The following interview was conducted on April 7th, 2020.
On the 7th of April 2020, the South Asia Center and the Future of Iran Initiative hosted a virtual panel on Iran and Afghanistan’s public health response to the COVID-19 pandemic, moderated by Nonresident Senior Fellow Fatemeh Aman. The panel consisted of Dr. Fatima Rezaei, Iran Country Representative for the CHD Group, Dr. Sayed Khalid Rashid, Cardiac Surgeon at the Punjab Institute of Cardiology, and Dr. Kamiar Alaei, Associate Dean for Global and Interdisciplinary Research at the State University of New York (SUNY) at Albany.
Dr. Rezaei began by touching on the three biggest challenges faced by Iran in containing the outbreak: US sanctions, an ongoing economic slowdown, and the government’s failure to enlist the help of community-based organizations in enacting proper social distancing measures. Sanctions have both directly and indirectly hindered access to medical equipment and pharmaceuticals, with negative repercussions for the general public. Economic difficulties undermined the importance of social distancing, and people are hoping to reopen businesses and offices. Disinformation on social media is a major problem as some in Iran have died resulting from pseudo-cures spread online such as consuming industrial alcohol. Dr. Rezaei argued that government authorities need to stop providing inaccurate medical advice and, instead, speak through a singular voice so that the people know where they can look for information.
Dr. Rashid emphasized Afghanistan’s dire situation in the pandemic due to a dearth of healthcare resources, citing a lack of intensivists, testing kits, ventilators, adequate oxygen, and personal protective equipment (PPE). He expects the situation to worsen in the coming weeks as Afghanistan is heavily reliant on imports and has not been able to close its borders, leading to an influx of refugees from Iran and patients travelling to Pakistan to receive treatment. Dr. Rashid argues that the government can make a positive impact by improving testing capacity and patient surveillance. He also discussed the important role of community and faith-based organizations in tackling the religious misinterpretations and social stigma which have been discouraging people from practicing social distancing and seeking testing when symptoms appear.
Dr. Alaei explained that, while improving healthcare infrastructure is vital, the key to responding effectively to the novel coronavirus is aligning the attitude of stakeholders and politicians to the severity of the crisis. He cited Oman, Kuwait and the United Arab Emirates as examples as they took quick action in response to the pandemic as opposed to more gradual responses like that of the United States. Afghanistan should place a greater emphasis on its diagnostic measures at borders, and make official requests for international aid, especially for testing.

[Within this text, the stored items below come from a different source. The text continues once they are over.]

-- ==== Sys2Proof/Tests/Slice0.lean ====
section
/-! SUPPORT. Tests: ill-formed terms that WellFormed refuses, the words of every opcode written from Tables 7.3 to 7.9, a witness for the hypotheses of
every statement, and a few values that the spec works out. -/
namespace Sys2Proof.Tests
open Sys2Proof
open Sys2Proof.Machine

/-- The head of a slot that is always enabled. -/
def u : Head := ⟨false, false, 0, 0, 0, 0xFF, false⟩
/-- The same in unit 1, and with TRI. -/
def uu : Head := ⟨true, false, 0, 0, 0, 0xFF, false⟩
def ut : Head := ⟨false, false, 0, 0, 0, 0xFF, true⟩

The panelists reached a consensus on the two most important measures Iran and Afghanistan must take to combat the pandemic: 1.) to improve testing capacity and avoid underreporting, and 2.) mobilize community-based organizations which can help policy makers build trust with the people and improve public outreach.
Fatemeh Aman is a Nonresident Senior Fellow at the South Asia Center.
Dr. Fatemeh Rezaei is the Iran Country Representative for the CHD Group.
Dr. Sayed Khalid Rashid is a member of the specialist committee Afghanistan Medical Council; a cardiac surgeon and public health expert; President of the Afghanistan Islamic Medical Association (AIMA); and Chief Executive Officer of the National Alliance to Fight COVID-19 (NAF COVID-19).
Dr. Kamiar Alaei is the Associate Dean for Global and Interdisciplinary Research at the State University of New York (SUNY) at Albany.